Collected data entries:
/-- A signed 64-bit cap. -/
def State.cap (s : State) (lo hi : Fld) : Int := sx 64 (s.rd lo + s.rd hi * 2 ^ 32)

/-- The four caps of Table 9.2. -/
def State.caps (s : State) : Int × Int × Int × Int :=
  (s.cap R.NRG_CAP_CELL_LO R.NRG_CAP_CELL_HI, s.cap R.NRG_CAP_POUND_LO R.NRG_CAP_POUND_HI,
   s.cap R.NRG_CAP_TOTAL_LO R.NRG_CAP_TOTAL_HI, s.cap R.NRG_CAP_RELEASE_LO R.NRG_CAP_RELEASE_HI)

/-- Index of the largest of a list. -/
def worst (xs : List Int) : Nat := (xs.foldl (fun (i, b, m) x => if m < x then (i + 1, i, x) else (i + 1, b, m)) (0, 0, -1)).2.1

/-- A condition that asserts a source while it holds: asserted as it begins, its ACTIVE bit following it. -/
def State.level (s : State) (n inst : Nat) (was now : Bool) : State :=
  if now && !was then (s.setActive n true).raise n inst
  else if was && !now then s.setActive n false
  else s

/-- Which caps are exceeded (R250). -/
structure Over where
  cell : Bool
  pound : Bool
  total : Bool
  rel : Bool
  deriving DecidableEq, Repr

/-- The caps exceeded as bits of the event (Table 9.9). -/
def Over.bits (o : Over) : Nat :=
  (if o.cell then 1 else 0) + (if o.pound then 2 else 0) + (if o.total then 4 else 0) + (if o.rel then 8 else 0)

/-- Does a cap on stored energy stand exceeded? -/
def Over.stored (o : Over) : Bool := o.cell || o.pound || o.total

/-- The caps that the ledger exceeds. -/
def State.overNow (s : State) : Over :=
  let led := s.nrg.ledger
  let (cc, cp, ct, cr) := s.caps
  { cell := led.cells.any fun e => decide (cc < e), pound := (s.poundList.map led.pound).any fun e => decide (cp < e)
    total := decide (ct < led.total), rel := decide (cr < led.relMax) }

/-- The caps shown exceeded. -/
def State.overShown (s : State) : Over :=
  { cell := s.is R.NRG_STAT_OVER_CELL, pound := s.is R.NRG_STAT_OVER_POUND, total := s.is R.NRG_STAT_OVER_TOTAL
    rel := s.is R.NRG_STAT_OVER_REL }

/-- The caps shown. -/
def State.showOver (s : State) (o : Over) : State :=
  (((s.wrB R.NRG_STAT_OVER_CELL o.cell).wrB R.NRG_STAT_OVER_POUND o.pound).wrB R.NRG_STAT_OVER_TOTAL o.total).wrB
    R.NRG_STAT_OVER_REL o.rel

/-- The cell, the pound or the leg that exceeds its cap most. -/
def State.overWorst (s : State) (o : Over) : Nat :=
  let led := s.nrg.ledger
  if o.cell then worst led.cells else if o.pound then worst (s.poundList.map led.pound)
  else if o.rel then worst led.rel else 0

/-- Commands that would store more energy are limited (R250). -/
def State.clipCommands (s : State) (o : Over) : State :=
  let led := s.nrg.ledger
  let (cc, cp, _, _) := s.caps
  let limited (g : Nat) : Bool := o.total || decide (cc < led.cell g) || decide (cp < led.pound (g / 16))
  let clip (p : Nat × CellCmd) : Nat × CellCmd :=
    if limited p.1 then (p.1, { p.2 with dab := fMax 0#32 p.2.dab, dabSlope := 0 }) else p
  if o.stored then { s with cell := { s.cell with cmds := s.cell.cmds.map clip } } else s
* * *
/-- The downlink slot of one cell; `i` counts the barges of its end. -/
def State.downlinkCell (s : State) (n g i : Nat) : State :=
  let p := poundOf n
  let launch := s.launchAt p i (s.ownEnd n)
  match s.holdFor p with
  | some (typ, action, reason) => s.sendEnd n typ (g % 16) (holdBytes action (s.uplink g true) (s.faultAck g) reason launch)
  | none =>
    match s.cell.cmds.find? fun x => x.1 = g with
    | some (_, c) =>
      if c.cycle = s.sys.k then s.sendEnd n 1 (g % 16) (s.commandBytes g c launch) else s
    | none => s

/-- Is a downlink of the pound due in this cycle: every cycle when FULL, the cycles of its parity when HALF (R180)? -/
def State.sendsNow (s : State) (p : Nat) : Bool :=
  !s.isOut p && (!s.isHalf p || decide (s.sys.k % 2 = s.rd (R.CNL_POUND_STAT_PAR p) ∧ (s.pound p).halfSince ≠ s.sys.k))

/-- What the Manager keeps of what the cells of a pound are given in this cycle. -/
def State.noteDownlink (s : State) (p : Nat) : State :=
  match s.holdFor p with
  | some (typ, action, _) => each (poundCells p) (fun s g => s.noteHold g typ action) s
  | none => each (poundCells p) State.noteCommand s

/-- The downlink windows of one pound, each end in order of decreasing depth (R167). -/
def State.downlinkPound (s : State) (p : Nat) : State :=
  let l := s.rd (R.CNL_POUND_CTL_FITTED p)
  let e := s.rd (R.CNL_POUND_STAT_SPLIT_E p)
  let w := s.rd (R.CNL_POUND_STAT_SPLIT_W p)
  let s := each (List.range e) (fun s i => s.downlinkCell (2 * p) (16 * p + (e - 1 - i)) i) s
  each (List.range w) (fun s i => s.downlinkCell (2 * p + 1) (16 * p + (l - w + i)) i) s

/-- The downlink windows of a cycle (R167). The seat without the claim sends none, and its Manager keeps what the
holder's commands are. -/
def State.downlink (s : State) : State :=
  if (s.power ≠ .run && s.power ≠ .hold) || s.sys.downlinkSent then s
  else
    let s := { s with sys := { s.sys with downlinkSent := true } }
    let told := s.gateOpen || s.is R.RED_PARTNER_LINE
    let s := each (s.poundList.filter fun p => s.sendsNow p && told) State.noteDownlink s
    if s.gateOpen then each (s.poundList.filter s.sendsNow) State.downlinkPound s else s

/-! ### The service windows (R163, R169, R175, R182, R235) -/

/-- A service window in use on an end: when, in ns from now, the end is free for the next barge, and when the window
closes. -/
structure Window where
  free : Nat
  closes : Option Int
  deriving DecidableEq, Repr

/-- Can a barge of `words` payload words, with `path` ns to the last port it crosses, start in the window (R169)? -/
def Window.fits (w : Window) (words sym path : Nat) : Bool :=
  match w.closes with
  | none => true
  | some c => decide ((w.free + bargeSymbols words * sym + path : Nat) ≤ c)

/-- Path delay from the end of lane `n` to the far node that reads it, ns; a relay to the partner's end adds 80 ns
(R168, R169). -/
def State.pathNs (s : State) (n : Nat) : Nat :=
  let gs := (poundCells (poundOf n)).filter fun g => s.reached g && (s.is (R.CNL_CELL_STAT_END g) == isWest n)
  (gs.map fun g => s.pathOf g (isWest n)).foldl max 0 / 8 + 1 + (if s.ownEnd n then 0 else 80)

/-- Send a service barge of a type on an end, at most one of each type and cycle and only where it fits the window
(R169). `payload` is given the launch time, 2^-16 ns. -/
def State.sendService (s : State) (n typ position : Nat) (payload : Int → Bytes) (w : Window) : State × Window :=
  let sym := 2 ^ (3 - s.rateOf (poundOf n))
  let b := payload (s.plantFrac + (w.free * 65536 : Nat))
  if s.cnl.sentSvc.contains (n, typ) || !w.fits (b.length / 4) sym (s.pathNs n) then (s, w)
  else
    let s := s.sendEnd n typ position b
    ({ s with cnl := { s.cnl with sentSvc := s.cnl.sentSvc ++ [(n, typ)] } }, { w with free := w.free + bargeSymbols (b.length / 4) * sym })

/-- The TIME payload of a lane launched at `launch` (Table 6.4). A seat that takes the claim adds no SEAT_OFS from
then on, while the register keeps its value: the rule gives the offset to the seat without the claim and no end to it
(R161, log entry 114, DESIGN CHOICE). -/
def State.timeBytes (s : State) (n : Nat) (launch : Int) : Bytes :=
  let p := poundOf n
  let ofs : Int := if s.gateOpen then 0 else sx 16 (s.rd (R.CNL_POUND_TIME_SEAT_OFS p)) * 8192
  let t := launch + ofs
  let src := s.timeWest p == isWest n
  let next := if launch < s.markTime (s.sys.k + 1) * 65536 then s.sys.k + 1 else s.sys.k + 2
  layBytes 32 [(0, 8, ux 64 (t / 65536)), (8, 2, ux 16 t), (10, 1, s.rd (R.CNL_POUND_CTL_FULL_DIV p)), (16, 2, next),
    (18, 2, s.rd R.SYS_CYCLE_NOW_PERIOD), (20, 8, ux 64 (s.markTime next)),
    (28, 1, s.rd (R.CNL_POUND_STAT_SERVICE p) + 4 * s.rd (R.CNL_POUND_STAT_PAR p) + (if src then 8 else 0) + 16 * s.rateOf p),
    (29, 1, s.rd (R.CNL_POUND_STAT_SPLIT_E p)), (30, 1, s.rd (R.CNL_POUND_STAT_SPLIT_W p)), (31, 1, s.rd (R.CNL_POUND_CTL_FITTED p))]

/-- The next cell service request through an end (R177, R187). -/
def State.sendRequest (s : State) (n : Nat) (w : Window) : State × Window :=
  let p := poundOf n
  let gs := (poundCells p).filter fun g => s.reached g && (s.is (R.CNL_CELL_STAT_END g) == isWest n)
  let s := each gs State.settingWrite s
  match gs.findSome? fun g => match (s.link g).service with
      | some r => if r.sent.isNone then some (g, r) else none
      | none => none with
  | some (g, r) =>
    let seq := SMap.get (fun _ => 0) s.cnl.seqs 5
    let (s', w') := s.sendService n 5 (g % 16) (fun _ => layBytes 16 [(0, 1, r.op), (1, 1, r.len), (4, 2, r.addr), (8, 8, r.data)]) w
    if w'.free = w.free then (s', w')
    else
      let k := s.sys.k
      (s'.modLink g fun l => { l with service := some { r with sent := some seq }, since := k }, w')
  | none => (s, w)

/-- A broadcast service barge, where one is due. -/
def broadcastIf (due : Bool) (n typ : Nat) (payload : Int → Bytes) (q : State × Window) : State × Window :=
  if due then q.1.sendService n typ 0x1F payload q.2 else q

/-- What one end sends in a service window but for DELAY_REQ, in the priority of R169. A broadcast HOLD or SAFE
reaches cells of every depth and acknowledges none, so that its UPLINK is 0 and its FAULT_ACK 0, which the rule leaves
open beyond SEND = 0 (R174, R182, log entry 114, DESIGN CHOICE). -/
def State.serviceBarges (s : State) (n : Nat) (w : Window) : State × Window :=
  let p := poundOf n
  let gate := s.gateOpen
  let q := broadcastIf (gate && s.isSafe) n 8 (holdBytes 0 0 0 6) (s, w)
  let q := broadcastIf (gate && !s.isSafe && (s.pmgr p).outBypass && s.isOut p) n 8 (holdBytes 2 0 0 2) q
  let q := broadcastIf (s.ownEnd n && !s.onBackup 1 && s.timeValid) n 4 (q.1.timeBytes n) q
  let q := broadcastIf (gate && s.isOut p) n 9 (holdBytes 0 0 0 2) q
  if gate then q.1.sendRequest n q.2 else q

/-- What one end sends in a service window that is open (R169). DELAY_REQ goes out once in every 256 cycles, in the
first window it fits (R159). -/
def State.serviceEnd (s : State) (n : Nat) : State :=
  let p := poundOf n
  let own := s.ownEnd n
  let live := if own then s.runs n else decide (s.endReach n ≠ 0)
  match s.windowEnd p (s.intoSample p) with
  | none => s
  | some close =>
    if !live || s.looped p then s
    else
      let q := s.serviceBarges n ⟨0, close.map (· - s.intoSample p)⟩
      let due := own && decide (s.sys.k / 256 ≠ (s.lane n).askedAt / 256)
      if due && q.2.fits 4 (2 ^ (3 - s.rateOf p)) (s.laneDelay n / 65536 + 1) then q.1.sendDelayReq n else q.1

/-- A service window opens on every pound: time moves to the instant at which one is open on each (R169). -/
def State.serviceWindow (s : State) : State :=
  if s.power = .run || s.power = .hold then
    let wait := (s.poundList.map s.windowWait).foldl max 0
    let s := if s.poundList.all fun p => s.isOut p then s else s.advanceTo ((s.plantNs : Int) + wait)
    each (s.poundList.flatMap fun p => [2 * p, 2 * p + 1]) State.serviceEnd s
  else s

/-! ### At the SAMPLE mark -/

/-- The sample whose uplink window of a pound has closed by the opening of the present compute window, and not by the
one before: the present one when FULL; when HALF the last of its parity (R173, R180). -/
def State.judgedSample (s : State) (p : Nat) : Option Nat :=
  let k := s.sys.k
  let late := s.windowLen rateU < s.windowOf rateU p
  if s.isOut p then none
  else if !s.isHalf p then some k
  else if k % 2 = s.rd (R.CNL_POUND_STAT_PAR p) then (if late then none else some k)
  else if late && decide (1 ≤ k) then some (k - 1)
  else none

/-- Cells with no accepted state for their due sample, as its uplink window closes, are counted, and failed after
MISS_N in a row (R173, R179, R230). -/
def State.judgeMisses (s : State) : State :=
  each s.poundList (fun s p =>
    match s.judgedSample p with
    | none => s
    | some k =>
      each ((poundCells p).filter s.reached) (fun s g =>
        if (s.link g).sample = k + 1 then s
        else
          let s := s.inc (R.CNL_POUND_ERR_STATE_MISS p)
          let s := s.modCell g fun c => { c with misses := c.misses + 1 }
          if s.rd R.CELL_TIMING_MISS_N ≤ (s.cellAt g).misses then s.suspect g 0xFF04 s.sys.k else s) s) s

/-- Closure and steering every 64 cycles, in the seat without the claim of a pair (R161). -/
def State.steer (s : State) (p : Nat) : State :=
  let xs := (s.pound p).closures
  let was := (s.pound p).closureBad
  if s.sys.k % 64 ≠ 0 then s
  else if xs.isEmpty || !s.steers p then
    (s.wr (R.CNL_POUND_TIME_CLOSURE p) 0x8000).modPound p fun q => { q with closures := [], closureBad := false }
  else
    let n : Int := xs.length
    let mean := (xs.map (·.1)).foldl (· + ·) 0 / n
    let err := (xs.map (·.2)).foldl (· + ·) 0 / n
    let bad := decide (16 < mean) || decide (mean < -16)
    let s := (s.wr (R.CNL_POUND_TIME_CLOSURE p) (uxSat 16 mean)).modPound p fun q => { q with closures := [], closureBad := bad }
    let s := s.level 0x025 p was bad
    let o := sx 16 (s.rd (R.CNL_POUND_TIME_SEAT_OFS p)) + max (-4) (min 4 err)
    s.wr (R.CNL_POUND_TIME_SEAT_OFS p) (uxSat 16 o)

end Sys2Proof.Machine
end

- _The task_:
Could you return all lines from the records that include the word "setActive"?

- _Exercise solution_:
  if now && !was then (s.setActive n true).raise n inst
  else if was && !now then s.setActive n false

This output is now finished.